Я оказался в незнакомой, очень тесной комнате. По стенам громоздились полки, уставленные старинными фолиантами, а в центре, над перевёрнутым табуретом висело в петле, прицепленной к торчащему в потолке железному крюку, тело человека в тёмном балахоне. Пальцы трупа все в чернильных пятнах, скрючены, подобно птичьим — и такие же узловатые, высохшие. Под стать им лицо, уже успевшее почернеть — измождённое, в морщинах, с пучками седых волос на висках, выбивающихся из-под чёрной ермолки.
«Дядя Яша» — именно его глазами я рассматривал эту малоприятную картину — прижался к книжным полкам, стараясь обойти труп так, чтобы ненароком к нему не прикоснуться.

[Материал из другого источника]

/-- HEADER_STEP: a deferral with no state change while fewer than 17 symbols are there; else the two header bytes from the
stream, PTYPE, PSIZE and PLEN from them, and nothing else changed (R93, R94). -/
def Obligations.HeaderStepReadsTheHeader : Prop :=
  ∀ s : State, s.pend.acc.wf accCap = true →
    (held s < 17 → headerStep s = .ok (false, s)) ∧
    (17 ≤ held s → held s ≤ symCap → ∃ m : Memory 8,
      headerStep s = .ok (true, { s with
        pend :=
          { acc := m
            accCur := 2
            ptype := byteAt s s.cursor
            psize := byteAt s (s.cursor + 8)
            plen := BitVec.ofNat 10 (min ((byteAt s (s.cursor + 8)).toNat + s.params.ovh) 510) }
        cursor := s.cursor + 16
        pstate := .payload }) ∧
      m.read 0 = byteAt s s.cursor ∧ m.read 1 = byteAt s (s.cursor + 8) ∧
      ∀ a, 2 ≤ a → m.read a = s.pend.acc.read a)

/-- PAYLOAD_STEP: a deferral with no state change while fewer than 8 * PLEN + 1 symbols are there; else one record made of the
stream's bytes goes to the queue, PKT_COUNT counts it, CURSOR passes the packet and the parse is back in Begin with the
per-packet and correlator state cleared (R95, R96, R97, R106). -/
def Obligations.PayloadStepDeliversThePacket : Prop :=
  ∀ s : State, s.pend.acc.wf accCap = true → s.pend.psize.toNat ≤ s.pend.plen.toNat → s.pend.plen.toNat ≤ 510 →
    (held s < 8 * s.pend.plen.toNat + 1 → payloadStep s = .ok (false, s)) ∧
    (8 * s.pend.plen.toNat + 1 ≤ held s → held s ≤ symCap → ∃ r : Record,
      payloadStep s = .ok (true, { enqueue r s with
        pstate := .begin
        corr := { win := 0, woff := 0, fill := 0, matchReg := 0, lastMatchLen := 0 }
        pend := { acc := [], accCur := 0, ptype := 0, psize := 0, plen := 0 }
        pktCount := s.pktCount + 1
        cursor := s.cursor + BitVec.ofNat 32 (8 * s.pend.plen.toNat) }) ∧
      r.type = s.pend.ptype ∧ r.size = s.pend.psize ∧ r.db = s.dbLevel ∧
      r.dlen.toNat = s.pend.psize.toNat - 6 ∧
      (∀ i (h : i < 249), r.data[i] =
        if i < s.pend.psize.toNat - 6 then byteAt s (s.cursor + BitVec.ofNat 32 (8 * (6 + i))) else 0) ∧
      (6 ≤ s.pend.psize.toNat →
        ∀ k (h : k < 6), r.devid[k] = byteAt s (s.cursor + BitVec.ofNat 32 (8 * k))) ∧
      (s.pend.psize.toNat < 6 →
        (∀ k (h : k < 4), r.devid[k] = s.syncCapture.extractLsb' (8 * k) 8) ∧ r.devid[4] = 0 ∧ r.devid[5] = 0))

/-- PARSE returns only from a state in which no step proceeds: the bound on its turns, which is the model's
(notes/assumptions/15.md), is never what ends it. In every state whatever (R89, R90). -/
def Obligations.ParseEndsOnlyWhenNothingProceeds : Prop :=
  ∀ s t : State, parse s = .ok t → parseStep t = .ok (false, t)

/-! ### The queue -/

/-- ENQUEUE: while there is room the record goes into slot (QHEAD + QCOUNT) mod 8, the end of the queue as a list, QCOUNT goes up
by one and no other slot and no other element changes; a record that finds the queue full is dropped, counted and flagged,
and nothing else changes (R107). -/
def Obligations.EnqueueDropsTheNewest : Prop :=
  ∀ (s : State) (r : Record),
    (s.qcount.toNat < 8 → queued (enqueue r s) = queued s ++ [r] ∧
      enqueue r s = { s with q := (enqueue r s).q, qcount := s.qcount + 1 } ∧
      ∀ i (h : i < 8), (enqueue r s).q[i] = if i = (s.qhead.toNat + s.qcount.toNat) % 8 then r else s.q[i]) ∧
    (8 ≤ s.qcount.toNat → enqueue r s = { s with dropCount := s.dropCount + 1, qOvf := true } ∧
      queued (enqueue r s) = queued s)

/-- READ_PACKET removes the record it returns, the oldest, from the queue; READ_REG has no side effect, and read again gives the
same word (R47). -/
def Obligations.ReadsAndTheirSideEffects : Prop :=
  (∀ s : State, 0 < s.qcount.toNat → s.qcount.toNat ≤ 8 →
    ∃ (t : State) (r : Record), exec (.readPacket 0) s = .next t ∧ queued s = r :: queued t ∧
      t.respOut = s.respOut ++ 1 :: r.words) ∧
  (∀ (s : State) (reg : BitVec 8), reg.toNat ≤ 0x10 →
    ∃ (t u : State) (v : Word), exec (.readReg 0 reg) s = .next t ∧ t = { s with respOut := s.respOut ++ [v] } ∧
      exec (.readReg 0 reg) t = .next u ∧ u.respOut = s.respOut ++ [v, v])

/-- A PROCESS_BUFFER only appends to the queue. Every record it appends carries the DB_LEVEL of that buffer; PKT_COUNT counts the
records assembled, queued or dropped, DROP_COUNT those dropped; and if one is dropped then Q_OVF is set and the queue is
full (R50, R69, R103, R107). -/
def Obligations.BufferOnlyAppendsToTheQueue : Prop :=
  ∀ (s t : State) (raw : List Word), s.qcount.toNat ≤ 8 → exec (.processBuffer 0 raw) s = .next t →
    ∃ (new : List Record) (dropped : Nat),
      queued t = queued s ++ new ∧ (∀ r ∈ new, r.db = t.dbLevel) ∧
      t.pktCount = s.pktCount + BitVec.ofNat 32 (new.length + dropped) ∧
      t.dropCount = s.dropCount + BitVec.ofNat 32 dropped ∧
      (dropped = 0 → t.qOvf = s.qOvf) ∧ (0 < dropped → t.qOvf = true ∧ t.qcount.toNat = 8)

/-- One PROCESS_BUFFER assembles at most floor((M + 1) / 48) + 1 records (R129). -/
def Obligations.RecordsPerBufferAreBounded : Prop :=
  ∀ (s t : State) (raw : List Word), paramsInBounds s.params = true → ParseCoherent s →
    exec (.processBuffer 0 raw) s = .next t →
      ∃ n : Nat, t.pktCount = s.pktCount + BitVec.ofNat 32 n ∧ n ≤ (s.params.symbolsPerBuffer + 1) / 48 + 1

/-! ### The machine as a whole -/

/-- The reset table, element by element, under any parameters. What the symbol store and the queue slots hold is unobservable
and not stated (R35). -/
def Obligations.ResetTable : Prop :=
  ∀ p : Params,
    let s := State.resetWith p
    s.configured = false ∧ s.channel = 0 ∧ s.pstate = .begin ∧ s.w = 0 ∧ s.cursor = 0 ∧
    s.corr.win = 0 ∧ s.corr.woff = 0 ∧ s.corr.fill = 0 ∧ s.corr.matchReg = 0 ∧ s.corr.lastMatchLen = 0 ∧
    s.syncCapture = 0 ∧ s.hitPos = 0 ∧
    (∀ a, s.pend.acc.read a = 0) ∧ s.pend.accCur = 0 ∧ s.pend.ptype = 0 ∧ s.pend.psize = 0 ∧ s.pend.plen = 0 ∧
    s.maxsq = 0 ∧ s.dbLevel.toInt = -128 ∧ s.fhist = List.replicate (p.taps.length - 1) 0 ∧
    queued s = [] ∧ s.qhead = 0 ∧ s.qcount = 0 ∧
    s.pktCount = 0 ∧ s.dropCount = 0 ∧ s.bufCount = 0 ∧ s.syncCount = 0 ∧ s.cmdErr = false ∧ s.qOvf = false

/-- Every step keeps what the rules keep true between commands (R36). -/
def Obligations.StepKeepsParseCoherent : Prop :=
  ∀ s t : State, ParseCoherent s → step s = .next t → ParseCoherent t

/-- Every step keeps the symbol store and ACC in their canonical form, addresses rising within the store and no 0 listed, and the
filter history at its length NTAPS - 1 (R28). The canonical form is the model's choice of how to hold a store
(notes/assumptions/6.md). -/
def Obligations.StepKeepsStoresCanonical : Prop :=
  ∀ s t : State, StoresCanonical s → step s = .next t → StoresCanonical t

/-- After reset, under any parameters within R9, all the invariants hold. -/
def Obligations.ResetIsGood : Prop :=
  (∀ p : Params, paramsInBounds p = true → Good (State.resetWith p)) ∧ Good State.reset

/-- From every state that keeps the invariants of R36 the next step completes: no symbol is read that the store does not
hold, no byte is written outside ACC, and no command is refused (R40, R42, R43). -/
def Obligations.EveryStepCompletes : Prop :=
  ∀ s : State, paramsInBounds s.params = true → ParseCoherent s → ∃ t, step s = .next t

/-- No state that FSKDEMOD reaches from reset stops, whatever the host puts on the command interface and whenever; and in every
one of them the invariants hold (R36, R50). -/
def Obligations.ReachableStatesAreGoodAndGoOn : Prop :=
  ∀ (p : Params) (s : State), paramsInBounds p = true → Reachable p s → Good s ∧ ∃ t, step s = .next t

/-- No step changes the parameters (R16, R74). -/
def Obligations.ParametersNeverChange : Prop :=
  ∀ s t : State, step s = .next t → t.params = s.params

/-- CMD_ERR is set when a command is rejected and Q_OVF when a record is dropped; each stays 1 until reset or a well-formed
CLEAR_STATUS with the matching mask bit (R31). -/
def Obligations.StickyBitsStayUntilCleared : Prop :=
  (∀ (c : CmdErrorCause) (s : State), (raiseCmdError c s).cmdErr = true) ∧
  (∀ (r : Record) (s : State), qDepth ≤ s.qcount.toNat → (enqueue r s).qOvf = true) ∧
  ∀ s t : State, step s = .next t →
    (s.cmdErr = true → t.cmdErr = false →
      (∃ rest, fetch s.params s.hostIn = .resetAsserted rest) ∨
      (∃ mask rest, fetch s.params s.hostIn = .command (.clearStatus 0 mask) rest ∧ mask.getLsbD 0 = true)) ∧
    (s.qOvf = true → t.qOvf = false →
      (∃ rest, fetch s.params s.hostIn = .resetAsserted rest) ∨
      (∃ mask rest, fetch s.params s.hostIn = .command (.clearStatus 0 mask) rest ∧ mask.getLsbD 1 = true))

/-- PKT_AVAIL is 1 exactly while QCOUNT > 0, is STATUS bit 3, and falls only at a READ_PACKET or a reset (R115). -/
def Obligations.PktAvailIsALevel : Prop :=
  (∀ s : State, (pktAvail s = true ↔ 0 < s.qcount.toNat) ∧ (statusReg s).getLsbD 3 = pktAvail s) ∧
  (∀ s t : State, step s = .next t → pktAvail s = true → pktAvail t = false →
    (∃ rest, fetch s.params s.hostIn = .resetAsserted rest) ∨
    (∃ rest, fetch s.params s.hostIn = .command (.readPacket 0) rest))

/-- CONFIGURED is set by every well-formed CONFIGURE, which also gives CHANNEL its SEL; nothing clears CONFIGURED but reset, and
nothing else changes CHANNEL (R19). -/
def Obligations.ConfigurationStaysUntilReset : Prop :=
  (∀ (s : State) (rf : Bool) (sel : BitVec 8),
    ∃ t, exec (.configure 0 rf sel) s = .next t ∧ t.configured = true ∧ t.channel = sel) ∧
  (∀ s t : State, step s = .next t →
    (s.configured = true ∧ t.configured = false → ∃ rest, fetch s.params s.hostIn = .resetAsserted rest) ∧
    (t.channel ≠ s.channel → (∃ rest, fetch s.params s.hostIn = .resetAsserted rest) ∨
      (∃ rf sel rest, fetch s.params s.hostIn = .command (.configure 0 rf sel) rest)))

/-- The parse waits without limit: a step that is no PROCESS_BUFFER, no CONFIGURE and no reset leaves the whole parsing context as
it was, a rejected command among them (R112, R130). -/
def Obligations.OtherCommandsLeaveTheParseAlone : Prop :=
  ∀ s t : State, step s = .next t →
    (∀ rest, fetch s.params s.hostIn ≠ .resetAsserted rest) →
    (∀ raw rest, fetch s.params s.hostIn ≠ .command (.processBuffer 0 raw) rest) →
    (∀ rf sel rest, fetch s.params s.hostIn ≠ .command (.configure 0 rf sel) rest) →
      t.configured = s.configured ∧ t.pstate = s.pstate ∧ t.cursor = s.cursor ∧ t.w = s.w ∧ t.sym = s.sym ∧
        t.corr = s.corr ∧ t.pend = s.pend ∧ t.syncCapture = s.syncCapture ∧ t.hitPos = s.hitPos ∧
        t.fhist = s.fhist ∧ t.maxsq = s.maxsq ∧ t.dbLevel = s.dbLevel ∧ t.pktCount = s.pktCount ∧
        t.dropCount = s.dropCount ∧ t.bufCount = s.bufCount ∧ t.syncCount = s.syncCount

/-- After a CONFIGURE nothing depends on the symbols held before it nor on what the parse had made of them. Two machines that
differ in their symbols, CONFIGURED, CHANNEL and the whole parse (PSTATE, CURSOR, the correlator, the pending packet), and
for RF = 1 in the filter history, agree after the same CONFIGURE on everything but passed symbols; and machines that agree
so stay in agreement, step by step, the queue and the responses among it. A CONFIGURE with RF = 0 keeps the filter
history (R75), so there the two have the same one (R101, R128). -/
def Obligations.NothingAfterConfigureDependsOnEarlierSymbols : Prop :=
  (∀ (s t : State) (rf : Bool) (sel : BitVec 8),
    t = { s with
      sym := t.sym
      configured := t.configured
      channel := t.channel
      pstate := t.pstate
      cursor := t.cursor
      corr := t.corr
      pend := t.pend
      fhist := if rf then t.fhist else s.fhist } →
    ∃ s1 t1, exec (.configure 0 rf sel) s = .next s1 ∧ exec (.configure 0 rf sel) t = .next t1 ∧
      SameButPassedSymbols s1 t1) ∧
  (∀ s t s1 : State, Good s → Good t → SameButPassedSymbols s t → step s = .next s1 →
    ∃ t1, step t = .next t1 ∧ SameButPassedSymbols s1 t1)
end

Не вышло — плечом он зацепил ногу удавленника, и тот закачался в петле. Блюмкин отпрянул, ударился спиной в книжные полки, с которых с оглушительным грохотом посыпались на пол толстенные тома. Пыль поднялась столбом, ясно видная в лучах солнца, падающего через узкое зарешеченное окошко, но запаха я не ощутил — как обычно, флэшбэк передавал только зрительное восприятие…
Следующая картинка — руки, листающие страницы старинной, написанной на пергаменте книги. Жутковатые рисунки, надписи на незнакомом языке, незнакомые зловещие символы — на фотокопии явно одна из страниц именно этого тома. Часть страниц опалена, причём следы совсем свежие — но огонь почему-то не взял потемневший, ставший от времени ломким, пергамент.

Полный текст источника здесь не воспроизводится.